> EXERCISE AIM
From the entries below, list each line with "hdie".

BEGIN GIVEN DATA

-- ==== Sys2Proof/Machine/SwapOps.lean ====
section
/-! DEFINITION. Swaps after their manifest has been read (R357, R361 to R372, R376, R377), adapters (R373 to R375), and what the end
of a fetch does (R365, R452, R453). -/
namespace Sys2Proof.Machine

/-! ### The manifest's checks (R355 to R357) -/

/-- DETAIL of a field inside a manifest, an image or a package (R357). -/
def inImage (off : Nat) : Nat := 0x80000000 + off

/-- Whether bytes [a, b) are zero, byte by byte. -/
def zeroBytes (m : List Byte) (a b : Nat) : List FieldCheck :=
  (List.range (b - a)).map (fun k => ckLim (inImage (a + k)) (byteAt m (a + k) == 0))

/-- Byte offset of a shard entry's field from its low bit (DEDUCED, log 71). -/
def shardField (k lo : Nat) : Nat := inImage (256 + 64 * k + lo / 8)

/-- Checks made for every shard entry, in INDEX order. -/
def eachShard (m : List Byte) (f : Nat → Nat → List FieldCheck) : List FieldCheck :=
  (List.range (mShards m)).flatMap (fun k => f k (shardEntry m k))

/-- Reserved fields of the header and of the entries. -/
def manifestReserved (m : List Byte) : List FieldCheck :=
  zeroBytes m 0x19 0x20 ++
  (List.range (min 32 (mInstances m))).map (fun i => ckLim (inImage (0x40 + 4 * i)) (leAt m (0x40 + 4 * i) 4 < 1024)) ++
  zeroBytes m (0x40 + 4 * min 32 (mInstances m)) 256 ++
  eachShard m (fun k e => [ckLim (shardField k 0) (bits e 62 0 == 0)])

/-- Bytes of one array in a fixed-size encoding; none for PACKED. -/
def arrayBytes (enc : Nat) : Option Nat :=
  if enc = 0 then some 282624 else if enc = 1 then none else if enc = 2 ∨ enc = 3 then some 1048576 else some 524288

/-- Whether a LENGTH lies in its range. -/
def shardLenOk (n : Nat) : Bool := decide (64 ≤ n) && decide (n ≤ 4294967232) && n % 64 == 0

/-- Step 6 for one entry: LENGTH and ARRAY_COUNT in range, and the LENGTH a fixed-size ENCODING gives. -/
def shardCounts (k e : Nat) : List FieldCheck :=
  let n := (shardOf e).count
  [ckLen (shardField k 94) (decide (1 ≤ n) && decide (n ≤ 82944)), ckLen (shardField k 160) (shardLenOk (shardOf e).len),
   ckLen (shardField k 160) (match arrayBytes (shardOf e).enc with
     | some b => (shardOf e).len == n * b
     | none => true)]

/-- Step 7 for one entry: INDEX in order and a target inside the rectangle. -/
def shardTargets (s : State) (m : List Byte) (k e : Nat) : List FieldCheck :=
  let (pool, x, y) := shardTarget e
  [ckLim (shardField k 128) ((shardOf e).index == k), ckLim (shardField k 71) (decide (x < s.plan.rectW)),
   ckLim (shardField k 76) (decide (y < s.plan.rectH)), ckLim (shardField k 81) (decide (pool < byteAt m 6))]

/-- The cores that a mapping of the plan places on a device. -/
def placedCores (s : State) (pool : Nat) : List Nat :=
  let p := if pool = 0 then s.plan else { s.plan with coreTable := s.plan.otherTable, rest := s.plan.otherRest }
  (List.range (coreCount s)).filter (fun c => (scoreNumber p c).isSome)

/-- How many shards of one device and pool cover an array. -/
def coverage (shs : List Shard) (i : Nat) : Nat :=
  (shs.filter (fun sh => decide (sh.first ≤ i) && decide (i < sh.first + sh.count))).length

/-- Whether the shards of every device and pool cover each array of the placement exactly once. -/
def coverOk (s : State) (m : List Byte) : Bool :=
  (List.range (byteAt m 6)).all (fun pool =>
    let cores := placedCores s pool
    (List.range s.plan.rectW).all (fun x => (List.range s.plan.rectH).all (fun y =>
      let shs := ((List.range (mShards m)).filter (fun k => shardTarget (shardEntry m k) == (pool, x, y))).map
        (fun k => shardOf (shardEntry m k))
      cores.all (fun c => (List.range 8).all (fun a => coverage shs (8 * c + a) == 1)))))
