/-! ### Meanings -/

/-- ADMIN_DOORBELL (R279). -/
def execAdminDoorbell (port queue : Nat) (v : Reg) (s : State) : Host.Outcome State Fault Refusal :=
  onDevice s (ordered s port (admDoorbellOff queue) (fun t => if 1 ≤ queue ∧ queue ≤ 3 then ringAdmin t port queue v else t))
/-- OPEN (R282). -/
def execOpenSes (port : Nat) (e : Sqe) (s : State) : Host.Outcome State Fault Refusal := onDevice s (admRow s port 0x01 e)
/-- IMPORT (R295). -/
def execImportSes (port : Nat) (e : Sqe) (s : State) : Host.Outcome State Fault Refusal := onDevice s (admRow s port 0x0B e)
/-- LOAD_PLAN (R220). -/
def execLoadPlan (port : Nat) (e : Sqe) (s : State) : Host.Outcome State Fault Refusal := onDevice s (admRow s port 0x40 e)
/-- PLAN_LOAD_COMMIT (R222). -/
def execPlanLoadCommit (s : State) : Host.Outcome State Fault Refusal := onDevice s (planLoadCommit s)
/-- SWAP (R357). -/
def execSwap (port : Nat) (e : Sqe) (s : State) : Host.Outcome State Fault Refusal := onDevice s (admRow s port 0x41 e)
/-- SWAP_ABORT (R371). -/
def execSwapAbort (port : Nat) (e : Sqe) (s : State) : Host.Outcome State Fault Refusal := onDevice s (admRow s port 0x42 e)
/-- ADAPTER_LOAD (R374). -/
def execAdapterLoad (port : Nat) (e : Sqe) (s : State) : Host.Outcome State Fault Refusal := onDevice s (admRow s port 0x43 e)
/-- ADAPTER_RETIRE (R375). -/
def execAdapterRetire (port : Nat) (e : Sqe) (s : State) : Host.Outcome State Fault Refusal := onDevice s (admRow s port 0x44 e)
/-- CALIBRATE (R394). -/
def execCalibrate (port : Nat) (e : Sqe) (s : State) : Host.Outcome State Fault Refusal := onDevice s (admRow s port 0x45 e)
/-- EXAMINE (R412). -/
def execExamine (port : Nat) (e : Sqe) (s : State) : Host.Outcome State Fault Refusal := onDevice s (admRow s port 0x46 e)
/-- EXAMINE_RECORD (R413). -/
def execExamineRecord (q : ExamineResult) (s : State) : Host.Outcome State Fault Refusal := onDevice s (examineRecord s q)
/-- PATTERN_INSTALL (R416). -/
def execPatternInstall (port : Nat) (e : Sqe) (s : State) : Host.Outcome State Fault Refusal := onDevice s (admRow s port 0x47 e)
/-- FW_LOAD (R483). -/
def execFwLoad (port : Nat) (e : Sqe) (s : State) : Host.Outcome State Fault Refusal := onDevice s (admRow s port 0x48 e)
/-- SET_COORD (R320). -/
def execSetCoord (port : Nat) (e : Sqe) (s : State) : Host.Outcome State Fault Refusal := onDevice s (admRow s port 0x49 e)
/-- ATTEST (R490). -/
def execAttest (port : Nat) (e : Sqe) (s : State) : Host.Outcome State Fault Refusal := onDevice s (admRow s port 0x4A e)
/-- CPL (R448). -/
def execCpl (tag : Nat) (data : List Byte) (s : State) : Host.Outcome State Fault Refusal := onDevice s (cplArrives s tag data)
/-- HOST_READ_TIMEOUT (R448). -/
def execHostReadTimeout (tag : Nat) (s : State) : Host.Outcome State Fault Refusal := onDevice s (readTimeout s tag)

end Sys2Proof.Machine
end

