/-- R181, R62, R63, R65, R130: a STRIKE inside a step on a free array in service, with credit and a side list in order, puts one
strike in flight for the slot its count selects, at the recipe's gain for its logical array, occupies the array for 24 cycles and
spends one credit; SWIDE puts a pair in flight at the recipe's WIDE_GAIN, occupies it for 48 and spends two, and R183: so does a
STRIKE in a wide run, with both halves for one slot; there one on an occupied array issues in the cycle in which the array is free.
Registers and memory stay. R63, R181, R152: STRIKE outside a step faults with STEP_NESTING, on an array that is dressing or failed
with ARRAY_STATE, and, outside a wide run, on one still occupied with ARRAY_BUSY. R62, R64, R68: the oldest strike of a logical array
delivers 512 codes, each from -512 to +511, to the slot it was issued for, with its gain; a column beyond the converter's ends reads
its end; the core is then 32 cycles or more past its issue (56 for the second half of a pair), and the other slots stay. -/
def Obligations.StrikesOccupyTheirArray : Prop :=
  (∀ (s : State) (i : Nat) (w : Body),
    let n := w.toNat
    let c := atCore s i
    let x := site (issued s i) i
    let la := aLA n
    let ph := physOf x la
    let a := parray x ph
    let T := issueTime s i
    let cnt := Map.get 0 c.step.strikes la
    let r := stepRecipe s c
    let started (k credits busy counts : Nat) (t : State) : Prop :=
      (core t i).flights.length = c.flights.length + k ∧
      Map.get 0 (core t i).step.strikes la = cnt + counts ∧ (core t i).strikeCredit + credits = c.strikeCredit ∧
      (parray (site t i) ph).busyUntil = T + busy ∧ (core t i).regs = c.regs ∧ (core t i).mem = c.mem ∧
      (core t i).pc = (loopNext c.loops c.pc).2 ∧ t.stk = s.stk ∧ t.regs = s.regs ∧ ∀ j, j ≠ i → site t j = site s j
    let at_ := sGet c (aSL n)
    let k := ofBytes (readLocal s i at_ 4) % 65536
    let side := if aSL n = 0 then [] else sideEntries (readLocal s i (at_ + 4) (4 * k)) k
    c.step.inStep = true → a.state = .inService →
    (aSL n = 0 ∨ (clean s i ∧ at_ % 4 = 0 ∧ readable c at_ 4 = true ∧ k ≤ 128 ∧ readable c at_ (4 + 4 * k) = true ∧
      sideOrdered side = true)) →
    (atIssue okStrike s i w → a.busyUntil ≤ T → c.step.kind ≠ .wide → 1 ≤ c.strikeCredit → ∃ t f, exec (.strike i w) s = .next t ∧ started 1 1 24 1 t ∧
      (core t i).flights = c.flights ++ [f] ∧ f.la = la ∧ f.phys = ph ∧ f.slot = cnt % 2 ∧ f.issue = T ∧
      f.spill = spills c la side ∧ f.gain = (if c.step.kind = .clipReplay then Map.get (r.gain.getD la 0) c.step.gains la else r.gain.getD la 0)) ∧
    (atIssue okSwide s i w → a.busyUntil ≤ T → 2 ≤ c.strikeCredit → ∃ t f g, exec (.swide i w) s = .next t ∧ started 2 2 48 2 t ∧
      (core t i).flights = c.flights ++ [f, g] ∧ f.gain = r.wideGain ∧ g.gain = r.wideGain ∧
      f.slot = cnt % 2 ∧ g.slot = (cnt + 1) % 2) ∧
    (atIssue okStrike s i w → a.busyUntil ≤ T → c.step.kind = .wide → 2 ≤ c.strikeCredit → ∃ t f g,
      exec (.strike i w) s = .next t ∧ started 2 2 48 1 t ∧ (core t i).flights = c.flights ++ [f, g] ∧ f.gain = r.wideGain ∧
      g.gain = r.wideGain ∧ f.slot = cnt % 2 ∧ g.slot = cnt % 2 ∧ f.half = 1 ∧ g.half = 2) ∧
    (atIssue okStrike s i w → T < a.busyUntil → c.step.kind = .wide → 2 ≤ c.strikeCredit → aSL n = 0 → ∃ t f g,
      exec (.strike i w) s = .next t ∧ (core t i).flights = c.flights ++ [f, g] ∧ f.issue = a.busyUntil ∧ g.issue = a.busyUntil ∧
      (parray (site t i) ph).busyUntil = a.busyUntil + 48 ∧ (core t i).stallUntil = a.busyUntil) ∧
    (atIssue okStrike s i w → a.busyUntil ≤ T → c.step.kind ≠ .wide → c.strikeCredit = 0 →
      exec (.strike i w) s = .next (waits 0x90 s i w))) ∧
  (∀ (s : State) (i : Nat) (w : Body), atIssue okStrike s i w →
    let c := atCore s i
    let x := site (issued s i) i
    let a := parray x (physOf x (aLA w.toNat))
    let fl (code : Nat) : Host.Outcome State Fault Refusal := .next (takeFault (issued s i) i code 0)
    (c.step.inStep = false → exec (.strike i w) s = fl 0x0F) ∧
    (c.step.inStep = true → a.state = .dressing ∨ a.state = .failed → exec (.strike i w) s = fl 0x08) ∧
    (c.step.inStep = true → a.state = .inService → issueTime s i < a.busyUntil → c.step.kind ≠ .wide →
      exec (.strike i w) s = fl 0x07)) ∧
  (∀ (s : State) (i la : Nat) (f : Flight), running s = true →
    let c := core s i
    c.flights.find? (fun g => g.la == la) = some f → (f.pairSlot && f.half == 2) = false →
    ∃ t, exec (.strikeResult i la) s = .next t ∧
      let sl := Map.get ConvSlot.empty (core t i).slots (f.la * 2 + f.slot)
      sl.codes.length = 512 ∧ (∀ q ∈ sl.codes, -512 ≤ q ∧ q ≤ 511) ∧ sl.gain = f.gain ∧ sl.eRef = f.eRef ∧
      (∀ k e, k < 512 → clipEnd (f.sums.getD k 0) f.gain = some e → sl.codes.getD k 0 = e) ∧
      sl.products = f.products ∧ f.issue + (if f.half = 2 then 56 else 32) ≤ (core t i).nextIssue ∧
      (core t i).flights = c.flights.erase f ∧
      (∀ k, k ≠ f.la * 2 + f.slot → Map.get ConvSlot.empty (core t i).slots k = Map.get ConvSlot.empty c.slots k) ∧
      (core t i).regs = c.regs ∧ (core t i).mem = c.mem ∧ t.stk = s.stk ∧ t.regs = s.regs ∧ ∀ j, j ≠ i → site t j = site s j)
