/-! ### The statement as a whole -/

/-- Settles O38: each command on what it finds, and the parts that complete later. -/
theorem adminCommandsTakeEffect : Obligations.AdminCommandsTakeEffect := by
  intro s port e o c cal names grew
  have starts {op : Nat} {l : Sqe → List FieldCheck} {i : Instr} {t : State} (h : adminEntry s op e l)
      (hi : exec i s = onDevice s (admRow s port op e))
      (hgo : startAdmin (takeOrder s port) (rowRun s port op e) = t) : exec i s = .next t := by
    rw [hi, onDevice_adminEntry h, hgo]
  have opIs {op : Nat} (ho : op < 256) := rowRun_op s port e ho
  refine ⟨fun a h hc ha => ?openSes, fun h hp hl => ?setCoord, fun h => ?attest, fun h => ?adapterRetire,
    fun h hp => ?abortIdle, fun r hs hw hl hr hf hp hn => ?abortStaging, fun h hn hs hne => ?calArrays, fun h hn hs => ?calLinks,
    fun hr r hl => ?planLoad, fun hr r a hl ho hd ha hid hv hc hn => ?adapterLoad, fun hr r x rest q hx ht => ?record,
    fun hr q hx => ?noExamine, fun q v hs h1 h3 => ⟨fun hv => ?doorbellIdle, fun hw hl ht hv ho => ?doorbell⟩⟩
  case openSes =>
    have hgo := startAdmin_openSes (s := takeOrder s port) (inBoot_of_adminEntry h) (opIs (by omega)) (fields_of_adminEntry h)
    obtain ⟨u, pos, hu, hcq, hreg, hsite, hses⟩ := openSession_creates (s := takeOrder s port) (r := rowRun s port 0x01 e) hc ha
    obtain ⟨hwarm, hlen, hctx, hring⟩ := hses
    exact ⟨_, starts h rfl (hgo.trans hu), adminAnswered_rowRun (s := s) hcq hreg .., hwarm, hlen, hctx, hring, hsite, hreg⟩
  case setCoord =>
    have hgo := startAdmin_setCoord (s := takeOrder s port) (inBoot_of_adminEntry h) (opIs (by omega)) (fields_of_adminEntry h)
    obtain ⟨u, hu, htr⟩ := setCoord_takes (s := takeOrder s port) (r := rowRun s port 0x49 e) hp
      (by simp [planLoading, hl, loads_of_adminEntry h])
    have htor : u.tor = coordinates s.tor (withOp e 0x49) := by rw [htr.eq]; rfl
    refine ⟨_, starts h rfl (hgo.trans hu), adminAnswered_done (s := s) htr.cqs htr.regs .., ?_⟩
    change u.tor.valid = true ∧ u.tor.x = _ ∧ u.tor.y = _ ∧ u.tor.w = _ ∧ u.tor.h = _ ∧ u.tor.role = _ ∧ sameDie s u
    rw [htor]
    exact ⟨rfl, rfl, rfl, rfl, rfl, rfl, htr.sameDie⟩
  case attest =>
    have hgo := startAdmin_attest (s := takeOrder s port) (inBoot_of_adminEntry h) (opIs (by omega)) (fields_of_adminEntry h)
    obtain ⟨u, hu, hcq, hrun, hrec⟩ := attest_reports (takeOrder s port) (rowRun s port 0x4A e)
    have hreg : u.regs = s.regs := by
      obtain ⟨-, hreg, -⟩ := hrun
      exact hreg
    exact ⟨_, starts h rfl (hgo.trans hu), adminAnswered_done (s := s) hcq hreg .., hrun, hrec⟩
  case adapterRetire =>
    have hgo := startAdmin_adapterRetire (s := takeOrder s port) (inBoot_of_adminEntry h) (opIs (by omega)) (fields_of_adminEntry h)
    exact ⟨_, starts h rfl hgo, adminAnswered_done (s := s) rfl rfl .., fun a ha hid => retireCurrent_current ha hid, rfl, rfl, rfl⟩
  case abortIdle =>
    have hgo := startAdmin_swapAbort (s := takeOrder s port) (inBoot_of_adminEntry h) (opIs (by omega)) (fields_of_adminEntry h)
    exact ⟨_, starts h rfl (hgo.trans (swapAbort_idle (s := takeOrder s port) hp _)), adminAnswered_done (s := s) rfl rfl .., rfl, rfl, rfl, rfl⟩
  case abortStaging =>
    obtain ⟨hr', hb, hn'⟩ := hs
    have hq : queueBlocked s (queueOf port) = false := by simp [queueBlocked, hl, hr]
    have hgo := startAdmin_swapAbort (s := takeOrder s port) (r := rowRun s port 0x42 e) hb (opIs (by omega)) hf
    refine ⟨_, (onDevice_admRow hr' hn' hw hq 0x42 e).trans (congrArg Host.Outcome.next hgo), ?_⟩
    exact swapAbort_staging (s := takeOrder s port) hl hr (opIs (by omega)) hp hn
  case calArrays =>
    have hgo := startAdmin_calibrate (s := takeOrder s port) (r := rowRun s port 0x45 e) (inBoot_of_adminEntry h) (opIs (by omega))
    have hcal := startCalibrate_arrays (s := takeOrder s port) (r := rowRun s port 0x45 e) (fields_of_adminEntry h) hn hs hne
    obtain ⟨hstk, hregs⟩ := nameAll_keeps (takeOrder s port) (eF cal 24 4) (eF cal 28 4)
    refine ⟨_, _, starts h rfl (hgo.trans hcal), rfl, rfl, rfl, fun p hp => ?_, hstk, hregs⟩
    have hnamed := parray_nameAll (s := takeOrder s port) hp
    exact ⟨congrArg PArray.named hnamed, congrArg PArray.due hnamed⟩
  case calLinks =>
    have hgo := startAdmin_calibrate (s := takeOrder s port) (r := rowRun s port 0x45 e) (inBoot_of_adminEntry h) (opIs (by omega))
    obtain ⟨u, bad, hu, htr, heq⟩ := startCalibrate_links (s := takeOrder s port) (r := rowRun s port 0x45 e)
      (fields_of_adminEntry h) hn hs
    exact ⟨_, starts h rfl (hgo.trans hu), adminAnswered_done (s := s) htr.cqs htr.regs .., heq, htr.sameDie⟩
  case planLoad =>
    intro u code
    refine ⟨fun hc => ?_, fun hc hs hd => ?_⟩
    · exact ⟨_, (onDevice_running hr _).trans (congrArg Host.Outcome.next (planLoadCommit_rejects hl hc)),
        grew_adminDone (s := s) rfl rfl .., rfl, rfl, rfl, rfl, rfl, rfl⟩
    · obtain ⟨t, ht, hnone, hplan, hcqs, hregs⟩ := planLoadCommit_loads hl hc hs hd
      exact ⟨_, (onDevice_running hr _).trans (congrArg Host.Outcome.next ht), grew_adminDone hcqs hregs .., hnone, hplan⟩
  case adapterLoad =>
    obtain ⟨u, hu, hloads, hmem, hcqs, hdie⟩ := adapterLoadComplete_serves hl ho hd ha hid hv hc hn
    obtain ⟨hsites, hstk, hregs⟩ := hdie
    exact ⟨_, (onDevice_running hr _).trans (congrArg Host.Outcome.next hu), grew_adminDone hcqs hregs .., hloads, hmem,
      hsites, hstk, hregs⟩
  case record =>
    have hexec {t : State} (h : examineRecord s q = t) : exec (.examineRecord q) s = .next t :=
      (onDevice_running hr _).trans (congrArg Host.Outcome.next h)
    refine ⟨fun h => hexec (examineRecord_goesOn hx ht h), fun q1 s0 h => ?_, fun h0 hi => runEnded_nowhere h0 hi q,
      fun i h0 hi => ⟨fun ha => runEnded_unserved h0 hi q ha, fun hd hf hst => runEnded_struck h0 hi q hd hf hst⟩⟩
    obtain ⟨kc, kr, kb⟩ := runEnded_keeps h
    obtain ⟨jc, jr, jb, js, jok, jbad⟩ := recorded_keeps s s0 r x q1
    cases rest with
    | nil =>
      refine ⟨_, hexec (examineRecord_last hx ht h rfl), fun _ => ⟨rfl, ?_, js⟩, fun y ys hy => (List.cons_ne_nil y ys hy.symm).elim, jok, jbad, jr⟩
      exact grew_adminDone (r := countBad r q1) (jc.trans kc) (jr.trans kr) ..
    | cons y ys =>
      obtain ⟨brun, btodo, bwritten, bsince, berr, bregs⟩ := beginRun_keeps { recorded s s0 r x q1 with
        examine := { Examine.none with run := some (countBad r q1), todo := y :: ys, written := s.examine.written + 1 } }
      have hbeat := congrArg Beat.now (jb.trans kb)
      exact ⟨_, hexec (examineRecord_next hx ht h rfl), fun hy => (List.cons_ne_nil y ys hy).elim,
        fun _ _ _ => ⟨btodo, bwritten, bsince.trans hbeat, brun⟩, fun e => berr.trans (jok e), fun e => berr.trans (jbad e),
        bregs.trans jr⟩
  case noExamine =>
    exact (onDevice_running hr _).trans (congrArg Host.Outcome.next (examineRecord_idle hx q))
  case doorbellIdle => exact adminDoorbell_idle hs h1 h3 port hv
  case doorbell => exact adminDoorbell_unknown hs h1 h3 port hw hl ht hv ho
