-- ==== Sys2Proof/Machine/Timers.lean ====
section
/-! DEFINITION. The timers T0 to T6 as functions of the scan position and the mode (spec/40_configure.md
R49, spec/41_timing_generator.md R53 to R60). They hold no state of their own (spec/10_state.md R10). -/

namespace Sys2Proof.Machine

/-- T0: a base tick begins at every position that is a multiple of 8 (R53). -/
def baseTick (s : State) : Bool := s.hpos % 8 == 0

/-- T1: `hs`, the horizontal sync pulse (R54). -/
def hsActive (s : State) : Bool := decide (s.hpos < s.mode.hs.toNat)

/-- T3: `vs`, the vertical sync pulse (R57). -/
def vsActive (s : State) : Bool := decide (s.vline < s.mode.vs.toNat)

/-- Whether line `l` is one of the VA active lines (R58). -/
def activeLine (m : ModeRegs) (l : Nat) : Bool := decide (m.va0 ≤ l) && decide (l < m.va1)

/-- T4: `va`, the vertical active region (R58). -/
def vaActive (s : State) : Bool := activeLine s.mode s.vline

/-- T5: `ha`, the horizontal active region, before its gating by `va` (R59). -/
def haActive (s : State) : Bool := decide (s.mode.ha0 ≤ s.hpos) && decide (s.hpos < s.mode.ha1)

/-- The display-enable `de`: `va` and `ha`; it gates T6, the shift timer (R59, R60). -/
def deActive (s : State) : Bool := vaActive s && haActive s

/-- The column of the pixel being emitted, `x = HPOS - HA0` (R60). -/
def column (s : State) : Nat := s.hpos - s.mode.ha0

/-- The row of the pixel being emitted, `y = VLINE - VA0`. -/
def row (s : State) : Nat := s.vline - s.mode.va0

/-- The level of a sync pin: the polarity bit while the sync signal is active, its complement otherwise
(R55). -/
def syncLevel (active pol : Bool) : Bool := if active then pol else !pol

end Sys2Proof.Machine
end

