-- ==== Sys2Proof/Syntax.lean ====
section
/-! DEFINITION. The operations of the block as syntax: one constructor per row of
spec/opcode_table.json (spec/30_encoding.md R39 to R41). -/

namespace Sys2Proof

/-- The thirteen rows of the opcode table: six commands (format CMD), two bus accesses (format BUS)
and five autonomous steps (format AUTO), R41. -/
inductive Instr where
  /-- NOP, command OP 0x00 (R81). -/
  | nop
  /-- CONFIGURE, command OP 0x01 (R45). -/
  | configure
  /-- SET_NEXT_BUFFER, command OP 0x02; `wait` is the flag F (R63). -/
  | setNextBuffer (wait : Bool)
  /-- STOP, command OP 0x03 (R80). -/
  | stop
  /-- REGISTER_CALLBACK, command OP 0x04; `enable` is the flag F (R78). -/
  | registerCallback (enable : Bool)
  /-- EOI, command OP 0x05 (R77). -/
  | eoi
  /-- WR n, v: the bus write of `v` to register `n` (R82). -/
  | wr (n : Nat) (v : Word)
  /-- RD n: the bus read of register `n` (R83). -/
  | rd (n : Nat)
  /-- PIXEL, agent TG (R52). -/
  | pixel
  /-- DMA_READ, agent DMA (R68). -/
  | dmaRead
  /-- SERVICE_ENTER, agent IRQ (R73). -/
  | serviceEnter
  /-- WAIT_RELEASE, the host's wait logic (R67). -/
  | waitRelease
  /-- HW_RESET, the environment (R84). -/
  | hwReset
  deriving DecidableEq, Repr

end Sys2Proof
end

END GIVEN DATA

> ANSWER SECTION
    obtain ⟨u, hu, hloads, hmem, hcqs, hdie⟩ := adapterLoadComplete_serves hl ho hd ha hid hv hc hn
    obtain ⟨hsites, hstk, hregs⟩ := hdie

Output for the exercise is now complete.